Dependency Installed:
  boost-system.x86_64 0:1.53.0-27.el7                      boost-thread.x86_64 0:1.53.0-27.el7 
  device-mapper-multipath-libs.x86_64 0:0.4.9-111.el7_4.2  librados2.x86_64 1:0.94.5-2.el7     

Dependency Updated:
  kpartx.x86_64 0:0.4.9-111.el7_4.2                                                             

Complete!
[root@server6 ~]# 

First configuration attempt

Next I quickly created a config file based on what I used in the past, making sure I add getuid_callout in the defaults {} section. And sure enough, when starting the service it complains about illegal syntax:

[root@server6 ~]# systemctl status multipathd
● multipathd.service - Device-Mapper Multipath Device Controller
   Loaded: loaded (/usr/lib/systemd/system/multipathd.service; enabled; vendor preset: enabled)
   Active: active (running) since Tue 2018-04-03 14:56:19 BST; 1min 28s ago
  Process: 586 ExecStart=/sbin/multipathd (code=exited, status=0/SUCCESS)
  Process: 568 ExecStartPre=/sbin/multipath -A (code=exited, status=0/SUCCESS)
  Process: 564 ExecStartPre=/sbin/modprobe dm-multipath (code=exited, status=0/SUCCESS)
 Main PID: 596 (multipathd)
   CGroup: /system.slice/multipathd.service
           └─596 /sbin/multipathd

Apr 03 14:56:19 server6 systemd[1]: Starting Device-Mapper Multipath Device Controller...
Apr 03 14:56:19 server6 multipath[568]: Apr 03 14:56:19 | /etc/multipath.conf line 24, invalid keyword: getuid_callout
Apr 03 14:56:19 server6 systemd[1]: Started Device-Mapper Multipath Device Controller.
Apr 03 14:56:19 server6 multipathd[596]: /etc/multipath.conf line 24, invalid keyword: getuid_callout

Note the line reading “/etc/multipath.conf line 24, invalid keyword: getuid_callout”. It didn’t seem to prevent the meta-device from being created, but I didn’t like the error message popping up all the time.

After removing the getuid_callout from my multipath.conf file to let the defaults take over, the error went away after a restart of the service:

Apr 03 15:02:54 server6 systemd[1]: Stopped Device-Mapper Multipath Device Controller.

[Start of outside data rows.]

theorem onPageRequestResponse_keeps (pasid page : Nat) (c : PriCode) (s : State) : Keeps 0x20fe4 s (onPageRequestResponse pasid page c s) := by
  unfold onPageRequestResponse
  try simp -proj -iota -beta -eta only []
  repeat' first | exact .inl rfl | with_reducible exact .inr rfl | with_reducible apply And.intro
                | with_reducible exact clk_same rfl rfl rfl | with_reducible exact ⟨le_rfl, fun h => h⟩ | with_reducible exact fun h => h
                | with_reducible exact Keeps.refl _ | with_reducible refine (State.emit_keeps ..).after ?_ rfl
                | with_reducible refine (State.bump_keeps ..).after ?_ rfl | with_reducible refine (State.ev_keeps ..).after ?_ rfl
                | with_reducible refine (State.endWaiter_keeps ..).after ?_ rfl
                | with_reducible refine (State.resumeWaiter_keeps ..).after ?_ rfl
                | with_reducible refine (State.promotePages_keeps ..).after ?_ rfl
                | with_reducible refine (State.dropPage_keeps ..).after ?_ rfl
                | with_reducible refine Keeps.foldl _ _ _ _ (fun s x => ?_) ?_ | split
                | (with_reducible refine Keeps.mk' ?_ ?_ ?_ ?_ ?_ ?_ ?_ ?_)

theorem onPageRequestTimeout_keeps (pasid page : Nat) (s : State) : Keeps 0x20fe4 s (onPageRequestTimeout pasid page s) := by
  unfold onPageRequestTimeout
  try simp -proj -iota -beta -eta only []
  repeat' first | with_reducible exact Keeps.refl _ | with_reducible refine (State.bump_keeps ..).after ?_ rfl
                | with_reducible refine (State.ev_keeps ..).after ?_ rfl | with_reducible refine (State.endWaiter_keeps ..).after ?_ rfl
                | with_reducible refine (State.promotePages_keeps ..).after ?_ rfl
                | with_reducible refine (State.dropPage_keeps ..).after ?_ rfl | with_reducible refine Keeps.ite (fun _ => ?_) (fun _ => ?_)
                | with_reducible refine Keeps.foldl _ _ _ _ (fun s x => ?_) ?_ | split

theorem onMsixMaskClear_keeps (vec : Option (Fin 64)) (s : State) : Keeps 0x27fe5 s (onMsixMaskClear vec s) := by
  unfold onMsixMaskClear
  try simp -proj -iota -beta -eta only []
  repeat' first | exact .inl rfl | with_reducible exact .inr rfl | with_reducible apply And.intro
                | with_reducible exact clk_same rfl rfl rfl | with_reducible exact ⟨le_rfl, fun h => h⟩ | with_reducible exact fun h => h
                | with_reducible exact Keeps.refl _ | with_reducible refine (State.lockedChange_keeps ..).after ?_ rfl
                | with_reducible refine (State.drainMsix_keeps ..).after ?_ rfl
                | with_reducible refine (State.setMask_keeps ..).after ?_ rfl | with_reducible refine Keeps.ite (fun _ => ?_) (fun _ => ?_)
                | split | (with_reducible refine Keeps.mk' ?_ ?_ ?_ ?_ ?_ ?_ ?_ ?_)

theorem onLockedItemChange_keeps (i : ConfigItem) (s : State) : Keeps 0x27fe5 s (onLockedItemChange i s) := by
  unfold onLockedItemChange
  try simp -proj -iota -beta -eta only []
  repeat' first | with_reducible exact Keeps.refl _ | with_reducible refine (State.lockedChange_keeps ..).after ?_ rfl
                | with_reducible refine (State.applyItem_keeps ..).after ?_ rfl
                | with_reducible refine (State.configDenied_keeps ..).after ?_ rfl
                | with_reducible refine Keeps.ite (fun _ => ?_) (fun _ => ?_) | split

theorem onBusMasterEnableWrite_keeps (b : Bool) (s : State) : Keeps 0x27fe5 s (onBusMasterEnableWrite b s) := by
  unfold onBusMasterEnableWrite
  try simp -proj -iota -beta -eta only []
  repeat' first | with_reducible exact Keeps.refl _ | with_reducible refine (State.setBusMaster_keeps ..).after ?_ rfl
                | with_reducible refine (State.lockedChange_keeps ..).after ?_ rfl
                | with_reducible refine (State.configDenied_keeps ..).after ?_ rfl
                | with_reducible refine Keeps.ite (fun _ => ?_) (fun _ => ?_)

theorem onPriEnableWrite_keeps (b : Bool) (s : State) : Keeps 0x27fe5 s (onPriEnableWrite b s) := by
  unfold onPriEnableWrite
  try simp -proj -iota -beta -eta only []
  repeat' first | with_reducible exact Keeps.refl _ | with_reducible refine (State.lockedChange_keeps ..).after ?_ rfl
                | with_reducible refine (State.setPri_keeps ..).after ?_ rfl
                | with_reducible refine (State.configDenied_keeps ..).after ?_ rfl
                | with_reducible refine Keeps.ite (fun _ => ?_) (fun _ => ?_)

theorem onCacheEnableWrite_keeps (b : Bool) (lines : List (Nat × List Byte)) (s : State) : Keeps 0x20364 s (onCacheEnableWrite b lines s) := by
  unfold onCacheEnableWrite
  try simp -proj -iota -beta -eta only []
  repeat' first | with_reducible exact Keeps.refl _ | with_reducible refine (State.setCacheEnable_keeps ..).after ?_ rfl
                | with_reducible refine (State.configDenied_keeps ..).after ?_ rfl
                | with_reducible refine Keeps.ite (fun _ => ?_) (fun _ => ?_)

theorem onCxlLinkUp_keeps (l : LinkUp) (s : State) : Keeps 0x24364 s (onCxlLinkUp l s) := by
  unfold onCxlLinkUp
  try simp -proj -iota -beta -eta only []
  repeat' first | with_reducible exact Keeps.refl _ | with_reducible refine (State.bump_keeps ..).after ?_ rfl
                | with_reducible refine (State.wake_keeps ..).after ?_ rfl
                | (with_reducible refine (State.withCxl_keeps _ _ ?hc).after ?_ rfl; case hc => exact fun h => h)
                | with_reducible refine (State.drainMsix_keeps ..).after ?_ rfl
                | with_reducible refine (State.linkDegraded_keeps ..).after ?_ rfl
                | with_reducible refine Keeps.ite (fun _ => ?_) (fun _ => ?_)

theorem onCxlLinkDown_keeps (s : State) : Keeps 0x27f65 s (onCxlLinkDown s) := by
  unfold onCxlLinkDown
  try simp -proj -iota -beta -eta only []
  repeat' first | exact .inl rfl | with_reducible exact .inr rfl | with_reducible apply And.intro
                | with_reducible exact clk_same rfl rfl rfl | with_reducible exact ⟨le_rfl, fun h => h⟩ | with_reducible exact fun h => h
                | with_reducible exact Keeps.refl _ | with_reducible refine (State.killAll_keeps ..).after ?_ rfl
                | with_reducible refine (State.hostLost_keeps ..).after ?_ rfl
                | with_reducible refine (State.lossIdle_keeps ..).after ?_ rfl
                | with_reducible refine (State.lossScrubbed_keeps ..).after ?_ rfl
                | with_reducible refine Keeps.ite (fun _ => ?_) (fun _ => ?_) | (with_reducible refine Keeps.mk' ?_ ?_ ?_ ?_ ?_ ?_ ?_ ?_)
                | exact fun _ => Nat.zero_le _

/-! ### Security -/

theorem onGetVersion_keeps (m : Bool) (s : State) : Keeps 0x20080 s (onGetVersion m s) := by
  unfold onGetVersion
  try simp -proj -iota -beta -eta only []
  repeat' first | exact .inl rfl | with_reducible exact .inr rfl | with_reducible apply And.intro
                | with_reducible exact clk_same rfl rfl rfl | with_reducible exact ⟨le_rfl, fun h => h⟩ | with_reducible exact fun h => h
                | with_reducible exact Keeps.refl _ | with_reducible refine (State.spdm_keeps ..).after ?_ rfl
                | with_reducible refine Keeps.ite (fun _ => ?_) (fun _ => ?_) | (with_reducible refine Keeps.mk' ?_ ?_ ?_ ?_ ?_ ?_ ?_ ?_)

theorem onGetCapabilities_keeps (m : Bool) (s : State) : Keeps 0x20080 s (onGetCapabilities m s) := by
  unfold onGetCapabilities
  try simp -proj -iota -beta -eta only []
  repeat' first | exact .inl rfl | with_reducible exact .inr rfl | with_reducible apply And.intro
                | with_reducible exact clk_same rfl rfl rfl | with_reducible exact ⟨le_rfl, fun h => h⟩ | with_reducible exact fun h => h
                | with_reducible exact Keeps.refl _ | with_reducible refine (State.spdm_keeps ..).after ?_ rfl
                | with_reducible refine Keeps.ite (fun _ => ?_) (fun _ => ?_) | (with_reducible refine Keeps.mk' ?_ ?_ ?_ ?_ ?_ ?_ ?_ ?_)

theorem onNegotiateAlgorithms_keeps (m : Bool) (o : SpdmOffer) (s : State) : Keeps 0x20080 s (onNegotiateAlgorithms m o s) := by
  unfold onNegotiateAlgorithms
  try simp -proj -iota -beta -eta only []
  repeat' first | exact .inl rfl | with_reducible exact .inr rfl | with_reducible apply And.intro
                | with_reducible exact clk_same rfl rfl rfl | with_reducible exact ⟨le_rfl, fun h => h⟩ | with_reducible exact fun h => h
                | with_reducible exact Keeps.refl _ | with_reducible refine (State.spdm_keeps ..).after ?_ rfl
                | with_reducible refine Keeps.ite (fun _ => ?_) (fun _ => ?_) | (with_reducible refine Keeps.mk' ?_ ?_ ?_ ?_ ?_ ?_ ?_ ?_)

theorem onGetCertificate_keeps (m : Bool) (slot offset len : Nat) (s : State) : Keeps 0x20080 s (onGetCertificate m slot offset len s) := by
  unfold onGetCertificate
  try simp -proj -iota -beta -eta only []
  repeat' first | with_reducible exact Keeps.refl _ | with_reducible refine (State.spdm_keeps ..).after ?_ rfl
                | with_reducible refine Keeps.ite (fun _ => ?_) (fun _ => ?_)

theorem onChallenge_keeps (m : Bool) (slot : Nat) (nonce : List Byte) (s : State) : Keeps 0x60080 s (onChallenge m slot nonce s) := by
  unfold onChallenge
  try simp -proj -iota -beta -eta only []
  repeat' first | with_reducible exact Keeps.refl _ | with_reducible refine (State.draw_keeps ..).after ?_ rfl
                | with_reducible refine (State.spdm_keeps ..).after ?_ rfl | with_reducible refine Keeps.ite (fun _ => ?_) (fun _ => ?_)

theorem onGetMeasurements_keeps (m : Bool) (q : MeasReq) (sign : Bool) (nonce : List Byte) (s : State) : Keeps 0x60080 s (onGetMeasurements m q sign nonce s) := by
  unfold onGetMeasurements
  try simp -proj -iota -beta -eta only []
  repeat' first | with_reducible exact Keeps.refl _ | with_reducible refine (State.draw_keeps ..).after ?_ rfl
                | with_reducible refine (State.spdm_keeps ..).after ?_ rfl | with_reducible refine Keeps.ite (fun _ => ?_) (fun _ => ?_)

theorem onKeyExchange_keeps (m : Bool) (s : State) : Keeps 0x60080 s (onKeyExchange m s) := by
  unfold onKeyExchange
  try simp -proj -iota -beta -eta only []
  repeat' first | exact .inl rfl | with_reducible exact .inr rfl | with_reducible apply And.intro
                | with_reducible exact clk_same rfl rfl rfl | with_reducible exact fun h => h | with_reducible exact Keeps.refl _
                | with_reducible refine (State.draw_keeps ..).after ?_ rfl | with_reducible refine (State.spdm_keeps ..).after ?_ rfl
                | with_reducible refine Keeps.ite (fun _ => ?_) (fun _ => ?_) | (with_reducible refine Keeps.mk' ?_ ?_ ?_ ?_ ?_ ?_ ?_ ?_)
                | (refine ⟨le_rfl, fun _ => ?_⟩ <;> simp at * <;> omega)

theorem onKeyUpdate_keeps (m : Bool) (id : Nat) (s : State) : Keeps 0x20080 s (onKeyUpdate m id s) := by
  unfold onKeyUpdate
  try simp -proj -iota -beta -eta only []
  repeat' first | exact .inl rfl | with_reducible exact .inr rfl | with_reducible apply And.intro
                | with_reducible exact clk_same rfl rfl rfl | with_reducible exact fun h => h | with_reducible exact Keeps.refl _
                | with_reducible refine (State.spdm_keeps ..).after ?_ rfl | with_reducible refine Keeps.ite (fun _ => ?_) (fun _ => ?_)
                | (with_reducible refine Keeps.mk' ?_ ?_ ?_ ?_ ?_ ?_ ?_ ?_) | (refine ⟨le_rfl, fun _ => ?_⟩ <;> simp at * <;> omega)

theorem onEndSession_keeps (m : Bool) (id : Nat) (s : State) : Keeps 0x20080 s (onEndSession m id s) := by
  unfold onEndSession
  try simp -proj -iota -beta -eta only []
  repeat' first | with_reducible exact Keeps.refl _ | with_reducible refine (State.spdm_keeps ..).after ?_ rfl
                | with_reducible refine (State.closeSession_keeps ..).after ?_ rfl
                | with_reducible refine Keeps.ite (fun _ => ?_) (fun _ => ?_)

Apr 03 15:10:43 server6 systemd[1]: Starting Device-Mapper Multipath Device Controller...
Apr 03 15:10:43 server6 systemd[1]: Started Device-Mapper Multipath Device Controller.
Apr 03 15:10:43 server6 multipathd[11593]: mpatha: load table [0 4194304 multipath 0 0 1 1 service-time 0 1 1 8:0 1]
Apr 03 15:10:43 server6 multipathd[11593]: mpatha: event checker started
Apr 03 15:10:43 server6 multipathd[11593]: path checkers start up

So I guess I have to rethink my approach to dm-multipath and device name persistence if I want to avoid this error message.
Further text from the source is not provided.